Nel caso in cui lo sguardo venga rivolto al mutuo, bisogna innanzitutto tener presente che nessuna banca può obbligare ad aprire un conto corrente.

Per quanto riguarda il tasso di interesse, i mutui di tasso variabile hanno un tasso inferiore rispetto a quelli a tasso fisso.

Bisogna però tener presente che ci potrebbero essere oscillazioni fino al 30% con un mutuo a tasso variabile, pertanto, facendosi due conti in tasca è possibile capire se, eventualmente, un innalzamento del tasso di interesse sarebbe una spesa sostenibile.
È bene ricordare che, nonostante nel prestito si hanno interessi più alti rispetto ad un mutuo, con la richiesta di un prestito si evita il pagamento della parcella notarile, in quanto non è necessario nè l’intervento del notaio, nè l’ipoteca dell’immobile da ristrutturare.

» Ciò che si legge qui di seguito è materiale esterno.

-- ==== Sys2Proof/Laws/State.lean ====
section
/-! SUPPORT. What each update of the state leaves and what it changes: one lemma per field per update, all true by computation, so that
no proof unfolds a record update. -/

namespace Sys2Proof.Machine

variable (d : Dev)

/-! `Dev.set` changes `flds`. -/

@[simp] theorem Dev.set_mem (g : Fld) (v : Nat) : (d.set g v).mem = d.mem := rfl
@[simp] theorem Dev.set_freeCtr (g : Fld) (v : Nat) : (d.set g v).freeCtr = d.freeCtr := rfl
@[simp] theorem Dev.set_posted (g : Fld) (v : Nat) : (d.set g v).posted = d.posted := rfl
@[simp] theorem Dev.set_evqLost (g : Fld) (v : Nat) : (d.set g v).evqLost = d.evqLost := rfl
@[simp] theorem Dev.set_cycle (g : Fld) (v : Nat) : (d.set g v).cycle = d.cycle := rfl
@[simp] theorem Dev.set_aon (g : Fld) (v : Nat) : (d.set g v).aon = d.aon := rfl
@[simp] theorem Dev.set_sil (g : Fld) (v : Nat) : (d.set g v).sil = d.sil := rfl
@[simp] theorem Dev.set_time (g : Fld) (v : Nat) : (d.set g v).time = d.time := rfl
@[simp] theorem Dev.set_seqs (g : Fld) (v : Nat) : (d.set g v).seqs = d.seqs := rfl
@[simp] theorem Dev.set_links (g : Fld) (v : Nat) : (d.set g v).links = d.links := rfl
@[simp] theorem Dev.set_sw (g : Fld) (v : Nat) : (d.set g v).sw = d.sw := rfl
@[simp] theorem Dev.set_sch (g : Fld) (v : Nat) : (d.set g v).sch = d.sch := rfl
@[simp] theorem Dev.set_ctxs (g : Fld) (v : Nat) : (d.set g v).ctxs = d.ctxs := rfl
@[simp] theorem Dev.set_waits (g : Fld) (v : Nat) : (d.set g v).waits = d.waits := rfl
@[simp] theorem Dev.set_rel (g : Fld) (v : Nat) : (d.set g v).rel = d.rel := rfl
@[simp] theorem Dev.set_acc (g : Fld) (v : Nat) : (d.set g v).acc = d.acc := rfl
@[simp] theorem Dev.set_port (g : Fld) (v : Nat) : (d.set g v).port = d.port := rfl
@[simp] theorem Dev.set_enq (g : Fld) (v : Nat) : (d.set g v).enq = d.enq := rfl
@[simp] theorem Dev.set_syn (g : Fld) (v : Nat) : (d.set g v).syn = d.syn := rfl
@[simp] theorem Dev.set_eth (g : Fld) (v : Nat) : (d.set g v).eth = d.eth := rfl
@[simp] theorem Dev.set_sto (g : Fld) (v : Nat) : (d.set g v).sto = d.sto := rfl
@[simp] theorem Dev.set_scan (g : Fld) (v : Nat) : (d.set g v).scan = d.scan := rfl
@[simp] theorem Dev.set_pdc (g : Fld) (v : Nat) : (d.set g v).pdc = d.pdc := rfl
@[simp] theorem Dev.set_power (g : Fld) (v : Nat) : (d.set g v).power = d.power := rfl
@[simp] theorem Dev.set_usb (g : Fld) (v : Nat) : (d.set g v).usb = d.usb := rfl
@[simp] theorem Dev.set_hsw (g : Fld) (v : Nat) : (d.set g v).hsw = d.hsw := rfl
@[simp] theorem Dev.set_boot (g : Fld) (v : Nat) : (d.set g v).boot = d.boot := rfl
@[simp] theorem Dev.set_key (g : Fld) (v : Nat) : (d.set g v).key = d.key := rfl

/-! `Dev.setB` changes `flds`. -/

@[simp] theorem Dev.setB_mem (g : Fld) (v : Bool) : (d.setB g v).mem = d.mem := rfl
@[simp] theorem Dev.setB_freeCtr (g : Fld) (v : Bool) : (d.setB g v).freeCtr = d.freeCtr := rfl
@[simp] theorem Dev.setB_posted (g : Fld) (v : Bool) : (d.setB g v).posted = d.posted := rfl
@[simp] theorem Dev.setB_evqLost (g : Fld) (v : Bool) : (d.setB g v).evqLost = d.evqLost := rfl
@[simp] theorem Dev.setB_cycle (g : Fld) (v : Bool) : (d.setB g v).cycle = d.cycle := rfl
@[simp] theorem Dev.setB_aon (g : Fld) (v : Bool) : (d.setB g v).aon = d.aon := rfl
@[simp] theorem Dev.setB_sil (g : Fld) (v : Bool) : (d.setB g v).sil = d.sil := rfl
@[simp] theorem Dev.setB_time (g : Fld) (v : Bool) : (d.setB g v).time = d.time := rfl
@[simp] theorem Dev.setB_seqs (g : Fld) (v : Bool) : (d.setB g v).seqs = d.seqs := rfl
@[simp] theorem Dev.setB_links (g : Fld) (v : Bool) : (d.setB g v).links = d.links := rfl
@[simp] theorem Dev.setB_sw (g : Fld) (v : Bool) : (d.setB g v).sw = d.sw := rfl
@[simp] theorem Dev.setB_sch (g : Fld) (v : Bool) : (d.setB g v).sch = d.sch := rfl
@[simp] theorem Dev.setB_ctxs (g : Fld) (v : Bool) : (d.setB g v).ctxs = d.ctxs := rfl
@[simp] theorem Dev.setB_waits (g : Fld) (v : Bool) : (d.setB g v).waits = d.waits := rfl
@[simp] theorem Dev.setB_rel (g : Fld) (v : Bool) : (d.setB g v).rel = d.rel := rfl
@[simp] theorem Dev.setB_acc (g : Fld) (v : Bool) : (d.setB g v).acc = d.acc := rfl
@[simp] theorem Dev.setB_port (g : Fld) (v : Bool) : (d.setB g v).port = d.port := rfl
@[simp] theorem Dev.setB_enq (g : Fld) (v : Bool) : (d.setB g v).enq = d.enq := rfl
@[simp] theorem Dev.setB_syn (g : Fld) (v : Bool) : (d.setB g v).syn = d.syn := rfl
@[simp] theorem Dev.setB_eth (g : Fld) (v : Bool) : (d.setB g v).eth = d.eth := rfl
@[simp] theorem Dev.setB_sto (g : Fld) (v : Bool) : (d.setB g v).sto = d.sto := rfl
@[simp] theorem Dev.setB_scan (g : Fld) (v : Bool) : (d.setB g v).scan = d.scan := rfl
@[simp] theorem Dev.setB_pdc (g : Fld) (v : Bool) : (d.setB g v).pdc = d.pdc := rfl
@[simp] theorem Dev.setB_power (g : Fld) (v : Bool) : (d.setB g v).power = d.power := rfl
@[simp] theorem Dev.setB_usb (g : Fld) (v : Bool) : (d.setB g v).usb = d.usb := rfl
@[simp] theorem Dev.setB_hsw (g : Fld) (v : Bool) : (d.setB g v).hsw = d.hsw := rfl
@[simp] theorem Dev.setB_boot (g : Fld) (v : Bool) : (d.setB g v).boot = d.boot := rfl
@[simp] theorem Dev.setB_key (g : Fld) (v : Bool) : (d.setB g v).key = d.key := rfl
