@[simp] theorem Dev.rsRelease_keeps (d : Dev) (cells : Nat) : d.Keeps (d.rsRelease cells) := by
  simp (disch := with_unfolding_all exact id (kept_of_ble rfl)) [Dev.Keeps, Dev.rsRelease]

@[simp] theorem Dev.rsWrite_keeps (d : Dev) (cells : List Nat) (l : List Byte) : d.Keeps (d.rsWrite cells l) := by
  simp [Dev.Keeps, Dev.rsWrite]

@[simp] theorem Dev.keepCopy_keeps (d : Dev) (c : Nat) (h : THdr) (payload : List Byte) : d.Keeps (d.keepCopy c h payload) := by
  simp (disch := first | with_unfolding_all exact id (kept_of_ble rfl) | assumption) [Dev.Keeps, Dev.keepCopy]

@[simp] theorem Dev.colourAt_keeps (d : Dev) (c : Nat) (x : LocalPkt) (b : Nat) : d.Keeps (d.colourAt c x b).2 := by
  simp only [Dev.colourAt]
  repeat' split
  all_goals simp (disch := first | with_unfolding_all exact id (kept_of_ble rfl) | with_unfolding_all exact id (kept_far _ _ rfl)) [Dev.Keeps]

@[simp] theorem Dev.launch_keeps (d : Dev) (c : Nat) (x : LocalPkt) (sq colour : Nat) : d.Keeps (d.launch c x sq colour) := by
  unfold Dev.launch
  generalize THdr.mk _ _ _ _ _ _ _ _ _ _ _ _ _ _ = h
  exact (((((d.incSeq_keeps _ _ (kept_far _ _ rfl)).inc (kept_far _ _ rfl)).when (Dev.modCtx_keeps ..)).when (Dev.keepCopy_keeps ..)).trans
    (Dev.txDone_keeps ..)).each (fun _ _ => Dev.emit_keeps ..) _

@[simp] theorem Dev.ctxBreak_keeps (c : Nat) (d : Dev) : d.Keeps (d.ctxBreak c) := by
  simp (disch := first | with_unfolding_all exact id (kept_of_ble rfl) | with_unfolding_all exact id (kept_far _ _ rfl)) [Dev.Keeps, Dev.ctxBreak]

@[simp] theorem Dev.ctxSeen_keeps (c : Nat) (d : Dev) : d.Keeps (d.ctxSeen c) := by
  unfold Dev.ctxSeen
  split
  · exact .refl d
  · cases h : Dev.hitFlaw 4 0 (8 * c) 8 d with
    | none => exact .refl d
    | some e => exact (Dev.hitFlaw_keeps _ _ _ _ d e h).trans (Dev.ctxBreak_keeps ..)

@[simp] theorem Dev.enter_keeps (d : Dev) (x : LocalPkt) : d.Keeps (d.enter x).2 := by
  unfold Dev.enter
  extract_lets c n rel d1
  have h1 : d.Keeps d1 := Dev.ctxSeen_keeps ..
  have hc := h1.trans (d1.colourAt_keeps c x (16 + x.payload.length + 8))
  clear_value n d1
  split
  · exact h1
  split
  · exact ((h1.inc (kept_of_ble rfl)).raise (kept_of_ble rfl)).trans (Dev.txDone_keeps ..)
  split
  · exact h1.trans (Dev.txDone_keeps ..)
  split
  · exact h1
  split
  · split
    · exact h1.inc (kept_of_ble rfl)
    · exact h1
  split
  · exact h1
  split
  · exact h1.trans (Dev.rsFull_keeps ..)
  split
  · exact (h1.trans (Dev.noAllot_keeps _)).trans (Dev.txDone_keeps ..)
  · split
    · next heq => rw [heq] at hc; exact hc.trans (Dev.launch_keeps ..)
    · next heq =>
      rw [heq] at hc
      split
      · exact hc
      · exact hc.trans (Dev.txDone_keeps ..)

@[simp] theorem Dev.offer_keeps (d : Dev) (x : LocalPkt) : d.Keeps (d.offer x) := by
  unfold Dev.offer
  have he := d.enter_keeps x
  split
  · exact ⟨rfl, rfl⟩
  · split <;> next heq => rw [heq] at he; exact he

@[simp] theorem Dev.sendPkt_keeps (t a v : Nat) (d : Dev) : d.Keeps (d.sendPkt t a v) := by
  simp [Dev.Keeps, Dev.sendPkt]

@[simp] theorem Dev.sendGo_keeps (d : Dev) (t : Nat) : d.Keeps (d.sendGo t) := by
  unfold Dev.sendGo
  split <;> simp [Dev.Keeps]

@[simp] theorem Dev.retryWaits_keeps (d : Dev) : d.Keeps d.retryWaits := by
  unfold Dev.retryWaits
  refine .each (.each (e := { d with waits := [] }) ⟨rfl, rfl⟩ (fun x d => ?_) _) (fun _ _ => Dev.sendGo_keeps ..) _
  have he := d.enter_keeps x
  split
  · exact ⟨rfl, rfl⟩
  · split <;> next heq => rw [heq] at he; exact he

@[simp] theorem Dev.ackRx_keeps (c una : Nat) (sack : Option Nat) (d : Dev) : d.Keeps (d.ackRx c una sack) := by
  simp (disch := first | with_unfolding_all exact id (kept_of_ble rfl) | with_unfolding_all exact id (kept_far _ _ rfl) | assumption)
      [Dev.Keeps, Dev.ackRx]

@[simp] theorem Dev.planOut_keeps (d : Dev) (p sq : Nat) (h : THdr) (dataW : Bool) : d.Keeps (d.planOut p sq h dataW).2 := by
  unfold Dev.planOut
  split <;> simp [Dev.Keeps]

@[simp] theorem Dev.planEntry_keeps (d : Dev) (i sq : Nat) (h : THdr) (dataW : Bool) : d.Keeps (d.planEntry i sq h dataW).2 := by
  simp (disch := first | with_unfolding_all exact id (kept_of_ble rfl) | assumption) [Dev.Keeps, Dev.planEntry]

@[simp] theorem Dev.planGroup_keeps (d : Dev) (p sq : Nat) (h : THdr) : d.Keeps (d.planGroup p sq h).2 := by
  simp (disch := first | with_unfolding_all exact id (kept_of_ble rfl) | assumption) [Dev.Keeps, Dev.planGroup]

@[simp] theorem Dev.planOwn_keeps (d : Dev) (p sq : Nat) (h : THdr) (dataW : Bool) : d.Keeps (d.planOwn p sq h dataW).2 := by
  simp only [Dev.planOwn]
  repeat' split
  all_goals simp (disch := with_unfolding_all exact id (kept_of_ble rfl)) [Dev.Keeps]

@[simp] theorem Dev.plan_keeps (d : Dev) (p sq : Nat) (h : THdr) (dataW : Bool) : d.Keeps (d.plan p sq h dataW).2 := by
  simp only [Dev.plan]
  repeat' split
  all_goals simp (disch := with_unfolding_all exact id (kept_of_ble rfl)) [Dev.Keeps]

@[simp] theorem Dev.tmtSeen_keeps (h : THdr) (d : Dev) : d.Keeps (d.tmtSeen h) := by
  unfold Dev.tmtSeen
  split
  · exact .refl d
  · exact forAll_keeps (fun _ d => (d.memUe_keeps ..).inc (kept_of_ble rfl)) _ d

@[simp] theorem Dev.copyIn_keeps (d : Dev) (p : Nat) (hd : BlkHdr) (h : THdr) (l : List Byte) (q sq : Nat) (dataW lead poison : Bool)
    (term : Option Nat) :
    d.Keeps (d.copyIn p hd h l q sq dataW lead poison term).2 := by
  simp [Dev.Keeps, Dev.copyIn]

@[simp] theorem Dev.copiesIn_keeps (d : Dev) (p : Nat) (hd : BlkHdr) (h : THdr) (l : List Byte) (poison : Bool) (pl : Plan) :
    d.Keeps (d.copiesIn p hd h l poison pl).2 := by
  unfold Dev.copiesIn
  exact foldl_keeps (α := List Nat) (fun x _ => x.2.copyIn_keeps ..) _ ([], d)

@[simp] theorem Dev.poisonSet_keeps (d : Dev) (already bad : Bool) : d.Keeps (d.poisonSet already bad) := by
  simp (disch := with_unfolding_all exact id (kept_of_ble rfl)) [Dev.Keeps, Dev.poisonSet]

@[simp] theorem Dev.setOpen_keeps (d : Dev) (key : Nat) (v : Option (List Nat)) : d.Keeps (d.setOpen key v) := ⟨rfl, rfl⟩

@[simp] theorem Dev.firstBlock_keeps (p : Nat) (hd : BlkHdr) (l : List Byte) (d : Dev) : d.Keeps (d.firstBlock p hd l) := by
  unfold Dev.firstBlock
  extract_lets h key k0 bad
  split
  next pl e heq =>
  have he : d.Keeps e := by
    split at heq
    · cases heq
      exact d.inc_keeps _ (kept_link _ rfl rfl rfl)
    · split at heq
      · cases heq
        exact d.inc_keeps _ (kept_of_ble rfl)
      · simpa only [heq] using (d.tmtSeen_keeps h).trans (Dev.plan_keeps (d.tmtSeen h) p hd.sq h (hd.ty == 1))
  extract_lets e1
  have h1 : d.Keeps e1 := he.unless (Dev.poisonSet_keeps ..)
  split
  next is e2 heq2 =>
  have h2 : d.Keeps e2 := by simpa only [heq2] using h1.trans (e1.copiesIn_keeps p hd h l (hd.last && (hd.poison || bad)) pl)
  extract_lets e3
  have h3 : d.Keeps e3 := h2.when (Dev.returnCredit_keeps ..)
  split <;> exact h3.trans (Dev.setOpen_keeps ..)

@[simp] theorem Dev.blockFor_keeps (hd : BlkHdr) (l : List Byte) (poison : Bool) (i : Nat) (d : Dev) :
    d.Keeps (d.blockFor hd l poison i) := by
  simp only [Dev.blockFor]
  repeat' split
  all_goals simp (disch := first | with_unfolding_all exact id (kept_of_ble rfl) | with_unfolding_all exact id (kept_link _ rfl rfl rfl) | assumption)
      [Dev.Keeps]

@[simp] theorem Dev.laterBlock_keeps (p : Nat) (hd : BlkHdr) (l : List Byte) (d : Dev) : d.Keeps (d.laterBlock p hd l) := by
  simp [Dev.Keeps, Dev.laterBlock]

@[simp] theorem Dev.terminate_keeps (d : Dev) (c : Nat) (k : Pkt) : d.Keeps (d.terminate c k).2 := by
  unfold Dev.terminate
  extract_lets h payload bad d1 sack d2 lat
  have h1 : d.Keeps d1 := Dev.ctxSeen_keeps ..
  have h2 : d.Keeps d2 := h1.when (Dev.ackRx_keeps ..)
  split
  · exact (h1.inc (kept_of_ble rfl)).raise (kept_of_ble rfl)
  split
  · exact (h1.trans (Dev.poisonSet_keeps ..)).inc (kept_far _ _ rfl)
  split
  · exact h2.trans (Dev.receiveData_keeps ..)
  split
  · split
    · next e he => exact (h2.trans (d2.handOver_keeps _ _ _ _ e he)).set _ (kept_far _ _ rfl)
    · exact h2.inc (kept_far _ _ rfl)
  · exact h2

@[simp] theorem Dev.toAgent_keeps (d : Dev) (k : Pkt) : d.Keeps (d.toAgent k) := by
  simp only [Dev.toAgent]
  split
  · exact Dev.poisonSet_keeps ..
  · cases h : d.pqTake (d.get (CTX_W1_LQ 0)) (deliveryDesc 0 k.hdr ((d.stamp + 2 ^ 32 - beNat (k.tail.drop 4)) % 2 ^ 32))
      ((k.data.drop 16).take k.hdr.len) with
    | none => exact .refl d
    | some e => exact d.pqTake_keeps _ _ _ e h

@[simp] theorem Dev.readCells_keeps (l : List Cell) (x : Ecc) (d : Dev) : d.Keeps (d.readCells l x).2 := by
  induction l generalizing x d with
  | nil => exact .refl d
  | cons c t ih => exact (Dev.readCell_keeps ..).trans (ih _ _)

@[simp] theorem Dev.readOut_keeps (d : Dev) (k : Pkt) (ecc : Ecc) : d.Keeps (d.readOut k ecc).2 := by
  simp [Dev.Keeps, Dev.readOut]

@[simp] theorem Dev.countSent_keeps (d : Dev) (cut : Bool) : d.Keeps (d.countSent cut) := by
  unfold Dev.countSent
  split <;> simp (disch := with_unfolding_all exact id (kept_of_ble rfl)) [Dev.Keeps]

@[simp] theorem Dev.leaveEngine_keeps (d : Dev) (i : Nat) (k : Pkt) (ecc : Ecc) : d.Keeps (d.leaveEngine i k ecc) := by
  simp only [Dev.leaveEngine]
  repeat' split
  all_goals simp [Dev.Keeps]

@[simp] theorem Dev.engineStep_keeps (e : Nat) (x : Ecc × Dev) : Dev.Keeps x.2 (Dev.engineStep e x).2 := by
  simp only [Dev.engineStep]
  repeat' split
  all_goals simp [Dev.Keeps]

@[simp] theorem Dev.drainLocal_keeps (d : Dev) (ecc : Ecc) : d.Keeps (d.drainLocal ecc) := by
  unfold Dev.drainLocal
  exact foldl_keeps (fun x e => foldl_keeps (fun x _ => Dev.engineStep_keeps e x) _ x) _ (ecc, d)

@[simp] theorem Dev.setDso_keeps (d : Dev) (n st : Nat) : d.Keeps (d.setDso n st) := by
  simp (disch := with_unfolding_all exact id (kept_far _ _ rfl)) [Dev.Keeps, Dev.setDso]

@[simp] theorem Dev.stopVideo_keeps (n st : Nat) (d : Dev) : d.Keeps (d.stopVideo n st) := by
  simp (disch := first | with_unfolding_all exact id (kept_of_ble rfl) | with_unfolding_all exact id (kept_far _ _ rfl) | assumption)
      [Dev.Keeps, Dev.stopVideo]

@[simp] theorem Dev.hpdSync_keeps (n : Nat) (d : Dev) : d.Keeps (d.hpdSync n) := by
  simp (disch := with_unfolding_all exact id (kept_far _ _ rfl)) [Dev.Keeps, Dev.hpdSync]

@[simp] theorem Dev.passHpd_keeps (n : Nat) (d : Dev) : d.Keeps (d.passHpd n) := by
  simp [Dev.Keeps, Dev.passHpd]

@[simp] theorem Dev.lineSync_keeps (d : Dev) : d.Keeps d.lineSync := by
  simp (disch := with_unfolding_all exact id (kept_of_ble rfl)) [Dev.Keeps, Dev.lineSync]

@[simp] theorem Dev.slotGo_keeps (n st : Nat) (d : Dev) : d.Keeps (d.slotGo n st) := by
  simp (disch := with_unfolding_all exact id (kept_far _ _ rfl)) [Dev.Keeps, Dev.slotGo]

@[simp] theorem Dev.slotEmpty_keeps (n : Nat) (d : Dev) : d.Keeps (d.slotEmpty n) := by
  simp (disch := with_unfolding_all exact id (kept_far _ _ rfl)) [Dev.Keeps, Dev.slotEmpty]

@[simp] theorem Dev.keyRefuse_keeps (tag st : Nat) (d : Dev) : d.Keeps (d.keyRefuse tag st) := by
  simp (disch := with_unfolding_all exact id (kept_of_ble rfl)) [Dev.Keeps, Dev.keyRefuse]

@[simp] theorem Dev.headersKept_keeps (d : Dev) : d.Keeps d.headersKept := by
  simp [Dev.Keeps, Dev.headersKept]

@[simp] theorem Dev.lanesIdle_keeps (p : Nat) (d : Dev) : d.Keeps (d.lanesIdle p) := ⟨rfl, rfl⟩
@[simp] theorem Dev.phyStart_keeps (p : Nat) (eq : Option (Nat → Nat)) (d : Dev) : d.Keeps (d.phyStart p eq) := ⟨rfl, rfl⟩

Sicuramente, il mutuo risulta essere la soluzione più conveniente per importi superiori a 50.000 euro, mentre per importi inferiori è bene valutare ogni singola situazione considerando il tasso del momento.

 

Ristrutturazione casa: idee

Ci si avvicina all’idea di ristrutturare casa per rispondere a diverse esigenze.  Cambiano i gusti, aumentano i materiali disponibili sul mercato, variano le mode e le tecnologie.

Si può restare al passo con i tempi pensando a degli interventi che non solo rispondono al naturale bisogno di cambiamento dell’uomo alla ricerca del bello, ma anche ad una prospettiva di investimento, reso in questo momento ancora più conveniente dagli incentivi e dai bonus fiscali, che permettono di aumentare il valore del nostro immobile.
Immobile nel quale viviamo e che va quindi progettato al fine di renderlo sempre più confortevole, comodo, accogliente, funzionale, curato nei dettagli e piacevole alla vista.
Ci si può sbizzarrire nell’architettura degli interni giocando su differenti distribuzioni di spazi, materiali e arredi, magari optando per una casa contemporanea, caratterizzata da ambienti proporzionati e mai superflui, da una netta divisione tra la zona giorno e la zona notte, da un grande open space che comprende zona living, cucina e zona pranzo.

Il supporto di un professionista ovviamente renderà sicuramente il lavoro più semplice e permetterà di ottenere un risultato ottimale.